As far as HR people are concerned, you know my answer: It's time for HR to wake up to CSR!

As far as BSR is concerned, well, perhaps it's time for BSR to wake up to HR!

I look forward to the BSR 2011 conference ensuring this aspect of sustainability gets the positioning on the conference agenda that it deserves.


elaine cohen, CSR consultant, Sustainabilty Reporter, HR Professional, Author of CSR for HR: A necessary partnership for advancing responsible business practices. Contact me via www.twitter.com/elainecohen  on Twitter or via my website www.b-yond.biz/en

1 comment:

Anonymous said...

This is one of your greatest posts. You always write valuable posts, but this is a great post.

At the end of last week, your entry in twitter and this post got me think more generically about how do we think about people, and Aman Singh as well.

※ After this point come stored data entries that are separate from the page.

/-- What a completed frame meets that passes no further than checks 1 to 4 of R176: PORT_DISABLED on a disabled port; LENGTH_ERROR
where it did not carry eleven whole bytes; CRC_ERROR where byte 10 is not the CRC-8 of bytes 0 to 9; UNKNOWN_KIND where byte 0 is no
kind's code. The tag is byte 1 where it arrived whole, else 0; the words are 0; length and CRC errors raise FRAME_ERROR on this port
alone; nothing else changes (R176, R177, R178, R179, R182). What the buffer and the count keep of an overlong frame is the model's
choice (log 26). -/
def Obligations.RefusedFrameIsAnswered : Prop :=
  ∀ (p : PortId) (bytes : List Byte) (extra : List Bool) (s : State), s.Live p →
    Instr.wellFormed (.frameRefused p bytes extra) = true →
    ∃ t, exec (.frameRefused p bytes extra) s = .next t
      ∧ let refused (result : ResultCode) (notices : List NoticeKind) : Prop :=
          FrameDone p (refusedBits bytes extra) ⟨result, bytes.getD 1 0, zeroWords⟩ (s.ports.get p).page s t
            ∧ RaisedOn p notices s t ∧ t = { s with ports := t.ports, ntc := t.ntc }
        ((s.ports.get p).disabled = true → refused .portDisabled [])
        ∧ (s.Enabled p → (bytes.length ≠ 11 ∨ extra ≠ []) → refused .lengthError [.frameError])
        ∧ (s.Enabled p → extra = [] → ∀ body last, bytes = body ++ [last] → body.length = 10 → last ≠ crc8 body →
            refused .crcError [.frameError])
        ∧ (s.Enabled p → extra = [] → ∀ body, bytes = body ++ [crc8 body] → body.length = 10 →
            (∀ k : FrameKind, body.getD 0 0 ≠ k.code) → refused .unknownKind [])

/-- The eleven bytes of a request frame, with the CRC-8 over the ten before it, are read back as that kind, tag and words, and the
completion of exactly those bytes does what the request command does (R176, R178, R187, R188; log 12). -/
def Obligations.RequestBytesAreTheirRequest : Prop :=
  ∀ (k : FrameKind) (tag : Byte) (w : Words),
    checkFrame (requestBits k tag w) = .good k tag w
    ∧ ∀ (p : PortId) (s : State), exec (.frameRefused p (frameBytes k.code tag w) []) s = exec (k.command p tag w) s

/-- A disabled port answers every request PORT_DISABLED with the frame's tag and words 0 and changes nothing else (R182). An enabled
port answers a report or DECLARE kind of another role ROLE_MISMATCH, which is raised on that port alone, and changes nothing else
(R179); the kinds so bound are one report and one DECLARE for each role. -/
def Obligations.AdmissionByPortAndRole : Prop :=
  (∀ k r, boundRole k = some r ↔ k = reportKind r ∨ k = declareKind r)
  ∧ ∀ (k : FrameKind) (p : PortId) (tag : Byte) (w : Words) (s : State), s.Live p →
    ((s.ports.get p).disabled = true →
      ∃ t, exec (k.command p tag w) s = .next t ∧ Answered k p tag w .portDisabled zeroWords s t ∧ t = { s with ports := t.ports })
    ∧ (s.Enabled p → ∀ r, boundRole k = some r → (s.ports.get p).role ≠ r →
      ∃ t, exec (k.command p tag w) s = .next t ∧ Answered k p tag w .roleMismatch zeroWords s t
        ∧ RaisedOn p [.roleMismatch] s t ∧ t = { s with ports := t.ports, ntc := t.ntc })

/-- The PIUs work independently: outside RST_N, a port's held response, its page snapshot and all else its PIU holds are changed only
by that port's own frames. So an answer captured is not altered by a publication, a boundary or a notice (R180), pages 1 to 3 belong
to the page 0 read before them (R138), and a frame on one port leaves the other three alone (R185). -/
def Obligations.OnlyItsOwnFramesChangeAPort : Prop :=
  ∀ (c : Instr) (p : PortId) (s t : State), exec c s = .next t → port c ≠ some p → c ≠ .rstNAsserted →
    (∀ straps spd low, c ≠ .rstNReleased straps spd low) → t.ports.get p = s.ports.get p

/-- NOP is answered OK with words 0 and has no other effect. IDENTIFY is answered OK with the part code, the revision, the strap map
(role of port n in bits 4n+1..4n, disabled flag in bit 4n+2, 0 in bit 4n+3) and the capacities, and has no other effect (R183). -/
def Obligations.NopAndIdentify : Prop :=
  ∀ (p : PortId) (tag : Byte) (w : Words) (s : State),
    (s.Admits .nop p → ∃ t, exec (.nop p tag w) s = .next t ∧ Answered .nop p tag w .ok ⟨0, 0, 0, 0⟩ s t
      ∧ t = { s with ports := t.ports })
    ∧ (s.Admits .identify p → ∃ t m, exec (.identify p tag w) s = .next t
      ∧ Answered .identify p tag w .ok ⟨0x3260, 0x0100, m, 0xC61B⟩ s t ∧ t = { s with ports := t.ports }
      ∧ ∀ q, m.toNat / 16 ^ portNumber q % 4 = (s.ports.get q).role.code
          ∧ m.getLsbD (4 * portNumber q + 2) = (s.ports.get q).disabled ∧ m.getLsbD (4 * portNumber q + 3) = false)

I gave it quite a bit of thought as i worked on a chapter of my book this weekend on the implications of Jeffrey Hollender's departure from Seventh Generation.

While the book chapter looks at how CSR grew out of a heroic culture, I gave this real thought on the implications of the end of an era of a Heroic Leader at Seventh Generation and what this means to people.

I think CSRforHR may one of the most important venues you can lead into thought right now. I also think that CSRforHr is about thinking through a new style of conversation beyond the challenges and transitions that occur when boards and leaders don't agree.

In this post, bit.ly/9P2nPO I think a bit about this and when I polish off my chapter, I may send it to you for comment.